An investment wave that is changing the balance sheet structure of the global economy
The four largest hyperscalers – Amazon, Microsoft, Alphabet, and Meta – have repeatedly revised their investment plans for the 2026 calendar year upwards over the past few months. Following reports for the second quarter of 2026, the combined forecast for the full year ranges from approximately $650 billion to $770 billion, with some bank analysts, including Oracle and other cloud providers, arriving at figures close to $850 billion. Microsoft is planning for around $190 billion, Amazon for roughly $200 billion to $220 billion, Alphabet for $180 billion to $190 billion, and Meta for $125 billion to $145 billion, all for the current calendar year. Compared to approximately $410 billion in 2025, this represents an increase of roughly 77 percent in just twelve months. Cumulatively, since the start of the current AI investment cycle in 2023, these four companies alone have spent approximately $1.1 trillion in capital by mid-2026, according to calculations by the Financial Times, marking a structural break with the technology industry's previous, low-capital software business model.
These sums are remarkable because they fundamentally alter the nature of the companies involved. Corporations known for decades for their extremely high free cash flows and low capital intensity are now moving toward a heavy industrial business model more reminiscent of steel mills, energy suppliers, or telecommunications network operators than traditional software companies. Alphabet reported negative free cash flow in the second quarter of 2026 for the first time in years—a signal widely discussed in the financial sector because it demonstrates that even the world's most financially sound companies are reaching the limits of self-financing. Analyst firms such as Goldman Sachs and Morgan Stanley predict that the necessary infrastructure investments will increase to several trillion US dollars between 2029 and 2031, making the question of financing sources beyond core business operations unavoidable.
How balance sheet manipulation could become a systemic risk
A key feature of the current investment cycle is the increasing shift of debt from traditional corporate balance sheets to special purpose vehicles, joint ventures, and complex leasing structures.
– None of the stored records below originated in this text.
/-- Up to render cycle `r`, that cycle included, the samples before `t` have been shown. -/
theorem samplesTaken_inSession {s₀ : State} (hleg : configLegal s₀.cfg = true)
    (hstart : sessionStarted s₀ = true) {f : Nat → Result}
    (hf : ∀ k, combine s₀.cfg s₀.idxA s₀.idxB (BitVec.ofNat 32 k) = some (f k))
    {r : Nat} {s : State} (hr : r ≤ emissionCycle s₀.cfg (tSamples s₀.cfg))
    (hrst : noResetFor r s₀ = true) (hrun : clockRun r s₀ = some s) :
    samplesTaken (r + 1) s₀ = samplesBefore f s.t.toNat := by
  induction r generalizing s with
  | zero =>
    rw [samplesTaken_concat hrun]
    cases hrun
    simp only [sessionStarted, decide_eq_true_eq] at hstart
    obtain ⟨-, ht, -, -, hsv, -⟩ := hstart
    rw [sampleShown, hsv, ht]
    rfl
  | succ r ih =>
    have hr' := Nat.le_of_succ_le hr
    have hrst' := noResetFor_mono (Nat.le_succ r) hrst
    obtain ⟨s₁, hrun₁, hs₁⟩ := clockRun_inSession hleg hstart hr' hrst'
    obtain ⟨s', hstep, -, hcases⟩ :=
      inSession_step hleg hs₁ (noResetFor_at (Nat.lt_succ_self r) hrst hs₁.inputs) hr
    obtain rfl : s' = s := Option.some.inj
      (hstep.symm.trans ((clockRun_concat hrun₁).symm.trans hrun))
    rw [samplesTaken_concat hrun, ih hr' hrst' hrun₁, sampleShown]
    obtain ⟨-, res, hres, hsv, hsi, hsd, ht, -⟩ | ⟨-, hsv, ht⟩ := hcases
    · have hword : BitVec.ofNat 32 s₁.t.toNat = s₁.t := by
        rw [BitVec.ofNat_toNat, BitVec.setWidth_eq]
      have hvalue := hf s₁.t.toNat
      rw [hword, hres] at hvalue
      cases hvalue
      rw [ht, samplesBefore_succ, hsv, hsi, hsd, if_pos rfl, hword]
    · rw [hsv, ht]
      exact List.append_nil _

/-- Settles O55: `samplesTaken_inSession` up to the last render cycle, and the two cycles after it
show nothing. -/
theorem sessionEmitsTheSampleSequence : Obligations.SessionEmitsTheSampleSequence := by
  intro s₀ hleg hstart hrst
  choose f hf using fun k => combine_isSome hleg s₀.idxA s₀.idxB (BitVec.ofNat 32 k)
  obtain ⟨s₁, s₂, s₃, hrun₁, hs₁, hrun₂, -, hsv₂, hrun₃, hst₃, hsv₃⟩ :=
    clockRun_sessionEnd hleg hstart hrst
  have htaken := samplesTaken_inSession hleg hstart hf le_rfl
    (noResetFor_mono (Nat.le_add_right _ 2) hrst) hrun₁
  refine ⟨f, fun k _ => hf k, ?_, s₃, hrun₃, hst₃, hsv₃⟩
  rw [samplesTaken_concat hrun₂, htaken, (inSession_last hleg hs₁).1, sampleShown, hsv₂]
  exact List.append_nil _

end Sys2Proof.Machine
end

section
/-! PROOF. Progress under the invariant (60_exceptions.md R230), and which refusal names which
condition of R231. -/

namespace Sys2Proof.Machine

/-- Settles O40: each of the three cases of a step under the invariant ends in a next state. -/
theorem stepNeverStops : Obligations.StepNeverStops := by
  intro s hinv
  obtain ⟨-, hquiet⟩ | ⟨-, ev', hword, -⟩ | ⟨-, r, -, hemit⟩ := step_cases hinv
  · exact ⟨_, hquiet⟩
  · exact ⟨_, hword⟩
  · exact ⟨_, hemit⟩

theorem elaborationRefusal_illegalDescriptor_iff (c : Config) :
    elaborationRefusal c = some .illegalDescriptor ↔ descriptorsLegal c = false := by
  unfold elaborationRefusal
  cases descriptorsLegal c <;> cases parametersLegal c <;> simp

theorem elaborationRefusal_illegalConfig_iff (c : Config) :
    elaborationRefusal c = some .illegalConfig ↔
      descriptorsLegal c = true ∧ parametersLegal c = false := by
  unfold elaborationRefusal
  cases descriptorsLegal c <;> cases parametersLegal c <;> simp

/-- A word is refused only where it does not decode. -/
theorem runWord_refused {cat : Cat} {s : State} {r : Refusal} (h : runWord cat s = .refused r) :
    ∃ e, r = .malformedWord e := by
  unfold runWord at h
  split at h
  · cases h
  · split at h
    · next e _ =>
      cases h
      exact ⟨e, rfl⟩
    · exact absurd h (exec_ne_refused _ _ _)

/-- The steps around the words refuse nothing, so a refusal is a word's. -/
theorem emissionStep_refused {s : State} {r : Refusal} (h : emissionStep s = .refused r) :
    ∃ e, r = .malformedWord e := by
  unfold emissionStep at h
  split at h
  · cases h
  · split at h
    · exact runWord_refused h
    · cases h
  · split at h
    · exact runWord_refused h
    · cases h

/-- Every refusal but that of a malformed word is the elaboration check's. -/
theorem step_refused_iff {s : State} {r : Refusal} (hr : ∀ e, r ≠ .malformedWord e) :
    step s = .refused r ↔ elaborationRefusal s.cfg = some r := by
  refine ⟨fun h => ?_, step_of_elaborationRefusal⟩
  unfold step at h
  split at h
  · next r' hrefusal =>
    cases h
    exact hrefusal
  · split at h
    · obtain ⟨e, he⟩ := emissionStep_refused h
      exact absurd he (hr e)
    · cases h

theorem descriptorsLegal_eq_false_iff (c : Config) :
    descriptorsLegal c = false ↔ ∃ cat i, descriptorWf (descriptorOf c cat i) = false := by
  simp only [← Bool.not_eq_true, descriptorsLegal_iff, not_forall]

/-- Settles O60: both names are the elaboration check's alone, and it looks at the descriptors
before the numbers. -/
theorem refusalsNameTheirCondition : Obligations.RefusalsNameTheirCondition := by
  intro s
  constructor
  · rw [step_refused_iff (by simp), elaborationRefusal_illegalDescriptor_iff,
      descriptorsLegal_eq_false_iff]
  · rw [step_refused_iff (by simp), elaborationRefusal_illegalConfig_iff, descriptorsLegal_iff,
      ← Bool.not_eq_true, parametersLegal_iff]

end Sys2Proof.Machine
end

section
/-! PROOF. The stops on a stack outside WF's depths (60_exceptions.md R236, 41_formula_eval.md
R141). -/

namespace Sys2Proof.Machine

theorem pushWord_of_full {s : State} (v : Word) (h : stackDepth ≤ s.ev.stack.length) :
    pushWord v s = .fault .stackOverflow :=
  if_neg (Nat.not_lt.2 h)

theorem binaryWord_of_short {s : State} (f : Word → Word → Word) (dz sa : Word → Word → Bool)
    (h : s.ev.stack.length < 2) : binaryWord f dz sa s = .fault .stackUnderflow := by
  unfold binaryWord
  rw [popTwo_eq_none.2 h]

theorem returnResult_of_empty {s : State} (h : s.ev.stack = []) :
    returnResult s = .fault .stackUnderflow := by
  unfold returnResult
  rw [h]

/-- Every word that pops two entries is a `binaryWord`. -/
theorem exec_binary {i : Instr} (hi : i.pops = 2) (s : State) :
    ∃ f dz sa, exec i s = binaryWord f dz sa s := by
  cases i
  case endOp | t | const => cases hi
  all_goals exact ⟨_, _, _, rfl⟩

/-- Every word that pops nothing is a `pushWord`. -/
theorem exec_leaf {i : Instr} (hi : i.pops = 0) (s : State) : ∃ v, exec i s = pushWord v s := by
  cases i
  case t | const => exact ⟨_, rfl⟩
  all_goals cases hi

/-- Settles O16: a word is END, a `binaryWord` or a `pushWord`, and each of the three operations
names its own stop. -/
theorem stackLimitsStopByName : Obligations.StackLimitsStopByName := by
  refine ⟨fun s => returnResult_of_empty, fun s i hi hshort => ?_, fun s i hi hfull => ?_⟩
  · obtain ⟨f, dz, sa, he⟩ := exec_binary hi s
    rw [he, binaryWord_of_short f dz sa hshort]
  · obtain ⟨v, he⟩ := exec_leaf hi s
    rw [he, pushWord_of_full v hfull]

end Sys2Proof.Machine
end

section
/-! PROOF. The reset edge, and the cycles without an offer after it (70_reset_and_hazards.md R260,
R261, R269). -/

namespace Sys2Proof.Machine

/-- Settles O27: `id_ready` is 0 while `rst` is 1, and no sample is due, so the edge is
`resetEdge`. -/
theorem resetEdgeResetsEveryRegister : Obligations.ResetEdgeResetsEveryRegister := by
  intro s hleg hrst
  refine ⟨?_, ?_⟩
  · rw [← Bool.not_eq_true, byteAccepted_iff]
    rintro ⟨-, -, hnot⟩
    simp [hrst] at hnot
  · rw [step_quiet hleg (emissionDue_of_rst hrst), quietEdge_reset hrst]
    rfl

/-- What holds of quiet ports and of the next `n + 1` port values holds of this cycle's ports and of
the `n` values after them. -/
theorem forall_ports_succ {P : PortIn → Prop} {n : Nat} {s : State} (hquiet : P PortIn.quiet)
    (h : ∀ p ∈ s.inputs.take (n + 1), P p) :
    P (portsNow s) ∧ ∀ p ∈ s.inputs.tail.take n, P p := by
  unfold portsNow
  cases hin : s.inputs with
  | nil => simpa using hquiet
  | cons p rest => simpa [hin] using h

/-- In IDLE, an edge without an offer, with or without reset, leads to IDLE and shows no sample. -/
theorem clockStep_idle_noByte {s : State} (hst : s.st = .idle)
    (hvalid : (portsNow s).idValid = false) :
    ∃ s', clockStep s = some s' ∧ s'.st = .idle ∧ s'.sv = false ∧ s'.inputs = s.inputs.tail := by
  cases hrst : (portsNow s).rst with
  | true => exact ⟨_, clockStep_reset hrst, rfl, rfl, rfl⟩
  | false =>
    refine ⟨_, clockStep_idle hrst hst, ?_⟩
    rw [idleEdge_noByte _ hvalid]
    exact ⟨hst, rfl, rfl⟩

/-- From IDLE, no sample shown, cycles without an offer show no sample and end in IDLE. -/
theorem silent_while_noByte {n : Nat} {s : State} (hst : s.st = .idle) (hsv : s.sv = false)
    (hvalid : ∀ p ∈ s.inputs.take n, p.idValid = false) :
    samplesTaken n s = [] ∧ ∃ s', clockRun n s = some s' ∧ s'.st = .idle := by
  induction n generalizing s with
  | zero => exact ⟨rfl, s, rfl, hst⟩
  | succ n ih =>
    obtain ⟨hnow, hlater⟩ := forall_ports_succ (P := fun p => p.idValid = false) rfl hvalid
    obtain ⟨s₁, hstep, hst₁, hsv₁, hin₁⟩ := clockStep_idle_noByte hst hnow
    rw [← hin₁] at hlater
    obtain ⟨hsamples, hrun⟩ := ih hst₁ hsv₁ hlater
    rw [clockRun_succ n hstep]
    exact ⟨by simp [samplesTaken, hsv, hstep, hsamples], hrun⟩

/-- Settles O56: the reset edge leads to IDLE, no sample shown, and `silent_while_noByte` goes on
from there. -/
theorem resetAbortsTheSession : Obligations.ResetAbortsTheSession := by
  intro s s' n hrst hvalid hstep
  rw [clockStep_reset hrst] at hstep
  cases hstep
  obtain ⟨hsamples, s₁, hrun, hst₁⟩ :=
    silent_while_noByte (s := resetEdge (beginEdge s)) rfl rfl hvalid
  refine ⟨hsamples, fun s'' hrun'' => ?_⟩
  rw [hrun] at hrun''
  cases hrun''
  simp [portsOut, hst₁]

/-- At rest in IDLE, an edge without reset and without an offer only uses up its port values. -/
theorem clockStep_atRest {s : State} (hst : s.st = .idle) (hev : s.ev = Evaluator.rest)
    (hsv : s.sv = false) (hrst : (portsNow s).rst = false) (hvalid : (portsNow s).idValid = false) :
    clockStep s = some { s with inputs := s.inputs.tail } := by
  rw [clockStep_idle hrst hst, idleEdge_noByte _ hvalid, beginEdge, ← hsv, ← hev]

/-- Settles O49, by induction on the cycles; ID_PENDING is read off `id_cnt`. -/
theorem partialIdentifierStays : Obligations.PartialIdentifierStays := by
  intro n s hst hev hsv hports
  refine ⟨?_, fun hcnt => by rw [statusWord_idPending, decide_eq_true hcnt]⟩
  induction n generalizing s with
  | zero => rfl
  | succ n ih =>
    obtain ⟨⟨hrst, hvalid⟩, hlater⟩ :=
      forall_ports_succ (P := fun p => p.rst = false ∧ p.idValid = false) ⟨rfl, rfl⟩ hports
    rw [clockRun_succ n (clockStep_atRest hst hev hsv hrst hvalid),
      ih { s with inputs := s.inputs.tail } hst hev hsv hlater]
    simp

end Sys2Proof.Machine
end

section
/-! PROOF. A placed word: the descriptor around it is well-formed, its operands are there, and the
step runs it (70_reset_and_hazards.md R263, log entry 4). -/

namespace Sys2Proof.Machine

/-- The program around a placed instruction: a `T` for each operand, the instruction, and END. -/
def programAround (i : Instr) : List Instr :=
  List.replicate i.pops .t ++ i :: (if i = .endOp then [] else [.endOp])

theorem descriptorAround_encode (i : Instr) :
    descriptorAround (encode i) = ((programAround i).map encode, i.pops) := by
  unfold descriptorAround
  rw [(decode_ok_iff _ i).2 rfl]
  cases i <;> rfl

theorem programAround_checks (i : Instr) : checkFrom 0 (programAround i) = .ok () := by
  unfold programAround
  rcases pops_cases i with rfl | hi | hi
  · rfl
  · rw [if_neg (ne_endOp_of_pops (by omega)), hi]
    exact (checkFrom_leaf hi _ _).2 ⟨by decide, rfl⟩
  · rw [if_neg (ne_endOp_of_pops (by omega)), hi]
    exact (checkFrom_binary hi _ _).2 ⟨by decide, rfl⟩

theorem programAround_length_le (i : Instr) : (programAround i).length ≤ maxOps := by
  rcases pops_cases i with rfl | hi | hi
  · decide
  all_goals simp [programAround, hi, ne_endOp_of_pops (by omega : i.pops ≠ 1), maxOps]

theorem descriptorWf_around (i : Instr) : descriptorWf ((programAround i).map encode) = true :=
  (descriptorWf_iff _).2 ⟨_, rfl, programAround_length_le i, programAround_checks i⟩

/-- The placed word stands after its operands. -/
theorem programAround_getElem? (i : Instr) : (programAround i)[i.pops]? = some i := by
  simp [programAround]

theorem withFetchWord_encode (i : Instr) (s : State) :
    s.withFetchWord 32 (encode i).toNat = { s with
      cfg := uniformConfig ((programAround i).map encode)
      inputs := [], st := .render, t := 0, pace := 0, lat := 0
      ev := { phase := .formulaA, k := i.pops, stack := List.replicate i.pops 0, dz := false,
              sa := false, result := none } } := by
  rw [State.withFetchWord, Nat.mod_eq_of_lt (encode i).isLt, BitVec.ofNat_toNat, BitVec.setWidth_eq,
    placeWord, descriptorAround_encode]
The most prominent example is Meta's Hyperion data center project in Louisiana, financed through a special purpose vehicle with participation from the debt fund Blue Owl and other partners such as PIMCO. The loan volume is in the range of $27 to $30 billion, is structured through long-term leases, and therefore does not appear in its entirety on Meta's consolidated balance sheet. This model explicitly serves to protect the parent company's financial ratios, while the economic liability effectively remains.
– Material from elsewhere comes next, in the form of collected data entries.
/-- `HUFF.170` (43_huffman_table R201, symbol 170). -/
def execHuff170 (s : State) : Host.Outcome State Fault Refusal := codeBody 170 s

/-- `HUFF.171` (43_huffman_table R201, symbol 171). -/
def execHuff171 (s : State) : Host.Outcome State Fault Refusal := codeBody 171 s

/-- `HUFF.172` (43_huffman_table R201, symbol 172). -/
def execHuff172 (s : State) : Host.Outcome State Fault Refusal := codeBody 172 s

/-- `HUFF.173` (43_huffman_table R201, symbol 173). -/
def execHuff173 (s : State) : Host.Outcome State Fault Refusal := codeBody 173 s

/-- `HUFF.174` (43_huffman_table R201, symbol 174). -/
def execHuff174 (s : State) : Host.Outcome State Fault Refusal := codeBody 174 s

/-- `HUFF.175` (43_huffman_table R201, symbol 175). -/
def execHuff175 (s : State) : Host.Outcome State Fault Refusal := codeBody 175 s

/-- `HUFF.176` (43_huffman_table R201, symbol 176). -/
def execHuff176 (s : State) : Host.Outcome State Fault Refusal := codeBody 176 s

/-- `HUFF.177` (43_huffman_table R201, symbol 177). -/
def execHuff177 (s : State) : Host.Outcome State Fault Refusal := codeBody 177 s

/-- `HUFF.178` (43_huffman_table R201, symbol 178). -/
def execHuff178 (s : State) : Host.Outcome State Fault Refusal := codeBody 178 s

/-- `HUFF.179` (43_huffman_table R201, symbol 179). -/
def execHuff179 (s : State) : Host.Outcome State Fault Refusal := codeBody 179 s

/-- `HUFF.180` (43_huffman_table R201, symbol 180). -/
def execHuff180 (s : State) : Host.Outcome State Fault Refusal := codeBody 180 s

/-- `HUFF.181` (43_huffman_table R201, symbol 181). -/
def execHuff181 (s : State) : Host.Outcome State Fault Refusal := codeBody 181 s

/-- `HUFF.182` (43_huffman_table R201, symbol 182). -/
def execHuff182 (s : State) : Host.Outcome State Fault Refusal := codeBody 182 s

/-- `HUFF.183` (43_huffman_table R201, symbol 183). -/
def execHuff183 (s : State) : Host.Outcome State Fault Refusal := codeBody 183 s

/-- `HUFF.184` (43_huffman_table R201, symbol 184). -/
def execHuff184 (s : State) : Host.Outcome State Fault Refusal := codeBody 184 s

/-- `HUFF.185` (43_huffman_table R201, symbol 185). -/
def execHuff185 (s : State) : Host.Outcome State Fault Refusal := codeBody 185 s

/-- `HUFF.186` (43_huffman_table R201, symbol 186). -/
def execHuff186 (s : State) : Host.Outcome State Fault Refusal := codeBody 186 s

/-- `HUFF.187` (43_huffman_table R201, symbol 187). -/
def execHuff187 (s : State) : Host.Outcome State Fault Refusal := codeBody 187 s

/-- `HUFF.188` (43_huffman_table R201, symbol 188). -/
def execHuff188 (s : State) : Host.Outcome State Fault Refusal := codeBody 188 s

/-- `HUFF.189` (43_huffman_table R201, symbol 189). -/
def execHuff189 (s : State) : Host.Outcome State Fault Refusal := codeBody 189 s

/-- `HUFF.190` (43_huffman_table R201, symbol 190). -/
def execHuff190 (s : State) : Host.Outcome State Fault Refusal := codeBody 190 s

/-- `HUFF.191` (43_huffman_table R201, symbol 191). -/
def execHuff191 (s : State) : Host.Outcome State Fault Refusal := codeBody 191 s

/-- `HUFF.192` (43_huffman_table R201, symbol 192). -/
def execHuff192 (s : State) : Host.Outcome State Fault Refusal := codeBody 192 s

/-- `HUFF.193` (43_huffman_table R201, symbol 193). -/
def execHuff193 (s : State) : Host.Outcome State Fault Refusal := codeBody 193 s

/-- `HUFF.194` (43_huffman_table R201, symbol 194). -/
def execHuff194 (s : State) : Host.Outcome State Fault Refusal := codeBody 194 s

/-- `HUFF.195` (43_huffman_table R201, symbol 195). -/
def execHuff195 (s : State) : Host.Outcome State Fault Refusal := codeBody 195 s

/-- `HUFF.196` (43_huffman_table R201, symbol 196). -/
def execHuff196 (s : State) : Host.Outcome State Fault Refusal := codeBody 196 s

/-- `HUFF.197` (43_huffman_table R201, symbol 197). -/
def execHuff197 (s : State) : Host.Outcome State Fault Refusal := codeBody 197 s

/-- `HUFF.198` (43_huffman_table R201, symbol 198). -/
def execHuff198 (s : State) : Host.Outcome State Fault Refusal := codeBody 198 s

/-- `HUFF.199` (43_huffman_table R201, symbol 199). -/
def execHuff199 (s : State) : Host.Outcome State Fault Refusal := codeBody 199 s

/-- `HUFF.200` (43_huffman_table R201, symbol 200). -/
def execHuff200 (s : State) : Host.Outcome State Fault Refusal := codeBody 200 s

/-- `HUFF.201` (43_huffman_table R201, symbol 201). -/
def execHuff201 (s : State) : Host.Outcome State Fault Refusal := codeBody 201 s

/-- `HUFF.202` (43_huffman_table R201, symbol 202). -/
def execHuff202 (s : State) : Host.Outcome State Fault Refusal := codeBody 202 s

/-- `HUFF.203` (43_huffman_table R201, symbol 203). -/
def execHuff203 (s : State) : Host.Outcome State Fault Refusal := codeBody 203 s

/-- `HUFF.204` (43_huffman_table R201, symbol 204). -/
def execHuff204 (s : State) : Host.Outcome State Fault Refusal := codeBody 204 s

/-- `HUFF.205` (43_huffman_table R201, symbol 205). -/
def execHuff205 (s : State) : Host.Outcome State Fault Refusal := codeBody 205 s

/-- `HUFF.206` (43_huffman_table R201, symbol 206). -/
def execHuff206 (s : State) : Host.Outcome State Fault Refusal := codeBody 206 s

/-- `HUFF.207` (43_huffman_table R201, symbol 207). -/
def execHuff207 (s : State) : Host.Outcome State Fault Refusal := codeBody 207 s

/-- `HUFF.208` (43_huffman_table R201, symbol 208). -/
def execHuff208 (s : State) : Host.Outcome State Fault Refusal := codeBody 208 s

/-- `HUFF.209` (43_huffman_table R201, symbol 209). -/
def execHuff209 (s : State) : Host.Outcome State Fault Refusal := codeBody 209 s

/-- `HUFF.210` (43_huffman_table R201, symbol 210). -/
def execHuff210 (s : State) : Host.Outcome State Fault Refusal := codeBody 210 s

/-- `HUFF.211` (43_huffman_table R201, symbol 211). -/
def execHuff211 (s : State) : Host.Outcome State Fault Refusal := codeBody 211 s

/-- `HUFF.212` (43_huffman_table R201, symbol 212). -/
def execHuff212 (s : State) : Host.Outcome State Fault Refusal := codeBody 212 s

/-- `HUFF.213` (43_huffman_table R201, symbol 213). -/
def execHuff213 (s : State) : Host.Outcome State Fault Refusal := codeBody 213 s

/-- `HUFF.214` (43_huffman_table R201, symbol 214). -/
def execHuff214 (s : State) : Host.Outcome State Fault Refusal := codeBody 214 s

/-- `HUFF.215` (43_huffman_table R201, symbol 215). -/
def execHuff215 (s : State) : Host.Outcome State Fault Refusal := codeBody 215 s

/-- `HUFF.216` (43_huffman_table R201, symbol 216). -/
def execHuff216 (s : State) : Host.Outcome State Fault Refusal := codeBody 216 s

/-- `HUFF.217` (43_huffman_table R201, symbol 217). -/
def execHuff217 (s : State) : Host.Outcome State Fault Refusal := codeBody 217 s

/-- `HUFF.218` (43_huffman_table R201, symbol 218). -/
def execHuff218 (s : State) : Host.Outcome State Fault Refusal := codeBody 218 s

/-- `HUFF.219` (43_huffman_table R201, symbol 219). -/
def execHuff219 (s : State) : Host.Outcome State Fault Refusal := codeBody 219 s

/-- `HUFF.220` (43_huffman_table R201, symbol 220). -/
def execHuff220 (s : State) : Host.Outcome State Fault Refusal := codeBody 220 s

/-- `HUFF.221` (43_huffman_table R201, symbol 221). -/
def execHuff221 (s : State) : Host.Outcome State Fault Refusal := codeBody 221 s

/-- `HUFF.222` (43_huffman_table R201, symbol 222). -/
def execHuff222 (s : State) : Host.Outcome State Fault Refusal := codeBody 222 s

/-- `HUFF.223` (43_huffman_table R201, symbol 223). -/
def execHuff223 (s : State) : Host.Outcome State Fault Refusal := codeBody 223 s

/-- `HUFF.224` (43_huffman_table R201, symbol 224). -/
def execHuff224 (s : State) : Host.Outcome State Fault Refusal := codeBody 224 s

/-- `HUFF.225` (43_huffman_table R201, symbol 225). -/
def execHuff225 (s : State) : Host.Outcome State Fault Refusal := codeBody 225 s

/-- `HUFF.226` (43_huffman_table R201, symbol 226). -/
def execHuff226 (s : State) : Host.Outcome State Fault Refusal := codeBody 226 s

/-- `HUFF.227` (43_huffman_table R201, symbol 227). -/
def execHuff227 (s : State) : Host.Outcome State Fault Refusal := codeBody 227 s

/-- `HUFF.228` (43_huffman_table R201, symbol 228). -/
def execHuff228 (s : State) : Host.Outcome State Fault Refusal := codeBody 228 s

/-- `HUFF.229` (43_huffman_table R201, symbol 229). -/
def execHuff229 (s : State) : Host.Outcome State Fault Refusal := codeBody 229 s

/-- `HUFF.230` (43_huffman_table R201, symbol 230). -/
def execHuff230 (s : State) : Host.Outcome State Fault Refusal := codeBody 230 s

/-- `HUFF.231` (43_huffman_table R201, symbol 231). -/
def execHuff231 (s : State) : Host.Outcome State Fault Refusal := codeBody 231 s

/-- `HUFF.232` (43_huffman_table R201, symbol 232). -/
def execHuff232 (s : State) : Host.Outcome State Fault Refusal := codeBody 232 s

/-- `HUFF.233` (43_huffman_table R201, symbol 233). -/
def execHuff233 (s : State) : Host.Outcome State Fault Refusal := codeBody 233 s

/-- `HUFF.234` (43_huffman_table R201, symbol 234). -/
def execHuff234 (s : State) : Host.Outcome State Fault Refusal := codeBody 234 s

/-- `HUFF.235` (43_huffman_table R201, symbol 235). -/
def execHuff235 (s : State) : Host.Outcome State Fault Refusal := codeBody 235 s

/-- `HUFF.236` (43_huffman_table R201, symbol 236). -/
def execHuff236 (s : State) : Host.Outcome State Fault Refusal := codeBody 236 s

/-- `HUFF.237` (43_huffman_table R201, symbol 237). -/
def execHuff237 (s : State) : Host.Outcome State Fault Refusal := codeBody 237 s

/-- `HUFF.238` (43_huffman_table R201, symbol 238). -/
def execHuff238 (s : State) : Host.Outcome State Fault Refusal := codeBody 238 s

/-- `HUFF.239` (43_huffman_table R201, symbol 239). -/
def execHuff239 (s : State) : Host.Outcome State Fault Refusal := codeBody 239 s

/-- `HUFF.240` (43_huffman_table R201, symbol 240). -/
def execHuff240 (s : State) : Host.Outcome State Fault Refusal := codeBody 240 s

/-- `HUFF.241` (43_huffman_table R201, symbol 241). -/
def execHuff241 (s : State) : Host.Outcome State Fault Refusal := codeBody 241 s

/-- `HUFF.242` (43_huffman_table R201, symbol 242). -/
def execHuff242 (s : State) : Host.Outcome State Fault Refusal := codeBody 242 s

/-- `HUFF.243` (43_huffman_table R201, symbol 243). -/
def execHuff243 (s : State) : Host.Outcome State Fault Refusal := codeBody 243 s

/-- `HUFF.244` (43_huffman_table R201, symbol 244). -/
def execHuff244 (s : State) : Host.Outcome State Fault Refusal := codeBody 244 s

/-- `HUFF.245` (43_huffman_table R201, symbol 245). -/
def execHuff245 (s : State) : Host.Outcome State Fault Refusal := codeBody 245 s

/-- `HUFF.246` (43_huffman_table R201, symbol 246). -/
def execHuff246 (s : State) : Host.Outcome State Fault Refusal := codeBody 246 s

/-- `HUFF.247` (43_huffman_table R201, symbol 247). -/
def execHuff247 (s : State) : Host.Outcome State Fault Refusal := codeBody 247 s

/-- `HUFF.248` (43_huffman_table R201, symbol 248). -/
def execHuff248 (s : State) : Host.Outcome State Fault Refusal := codeBody 248 s

/-- `HUFF.249` (43_huffman_table R201, symbol 249). -/
def execHuff249 (s : State) : Host.Outcome State Fault Refusal := codeBody 249 s

/-- `HUFF.250` (43_huffman_table R201, symbol 250). -/
def execHuff250 (s : State) : Host.Outcome State Fault Refusal := codeBody 250 s

/-- `HUFF.251` (43_huffman_table R201, symbol 251). -/
def execHuff251 (s : State) : Host.Outcome State Fault Refusal := codeBody 251 s

/-- `HUFF.252` (43_huffman_table R201, symbol 252). -/
def execHuff252 (s : State) : Host.Outcome State Fault Refusal := codeBody 252 s

/-- `HUFF.253` (43_huffman_table R201, symbol 253). -/
def execHuff253 (s : State) : Host.Outcome State Fault Refusal := codeBody 253 s

/-- `HUFF.254` (43_huffman_table R201, symbol 254). -/
def execHuff254 (s : State) : Host.Outcome State Fault Refusal := codeBody 254 s

/-- `HUFF.255` (43_huffman_table R201, symbol 255). -/
def execHuff255 (s : State) : Host.Outcome State Fault Refusal := codeBody 255 s

/-- `HUFF.EOS` (43_huffman_table R201, symbol 256; 42_huffman R174). -/
def execHuffEOS (s : State) : Host.Outcome State Fault Refusal := eosBody s

end Sys2Proof.Machine
end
Rating agencies and central banks have become significantly more critical of this practice in recent weeks. The Bank for International Settlements warned in its annual report that this form of hidden debt – often referred to as shadow debt – systematically understates the true debt levels of the technology sector and, in extreme cases, could trigger a sudden investment crisis. Analysts from Moody's, Morgan Stanley, and Japanese business publications such as the Nikkei arrive at widely varying estimates of the total volume of off-balance-sheet liabilities, leases, and special purpose vehicles, ranging from $1.2 trillion to well over $3 trillion, depending on which contractual categories are included. This enormous range demonstrates one thing above all: there is currently no uniform, verifiable methodology for quantifying the actual economic risk of these structures, and traditional debt ratios such as the net debt-to-operating profit ratio only partially capture this risk.
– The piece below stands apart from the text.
-- ==== Sys2Proof/Machine/Core.lean ====
section
/-! DEFINITION. The machine as the host runs it. -/

def Sys2Proof.core : Host.Core := { State := Sys2Proof.Machine.State, Fault := Sys2Proof.Machine.Fault, Refusal := Sys2Proof.Machine.Refusal, step := Sys2Proof.Machine.step, reset := Sys2Proof.Machine.State.reset }
end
The problem becomes more concrete and measurable in the case of Oracle. In July 2026, the rating agency S&P Global downgraded Oracle to BBB- – the lowest level within the investment-grade range, just above the junk bond threshold. This step was justified by the massive debt financing of the AI infrastructure expansion and, particularly significantly, by the extreme customer concentration: Approximately half of Oracle's contractually bound but not yet invoiced revenues – the so-called Remaining Performance Obligations – which have grown to $638 billion, are attributable to the customer OpenAI alone. This figure increased by 363 percent within a year, from approximately $138 billion to $638 billion, demonstrating how heavily Oracle's future earnings are concentrated on the solvency of a single, not yet profitable, customer. As a result, credit default swaps on Oracle bonds reached historic highs, a clear warning signal from the capital markets.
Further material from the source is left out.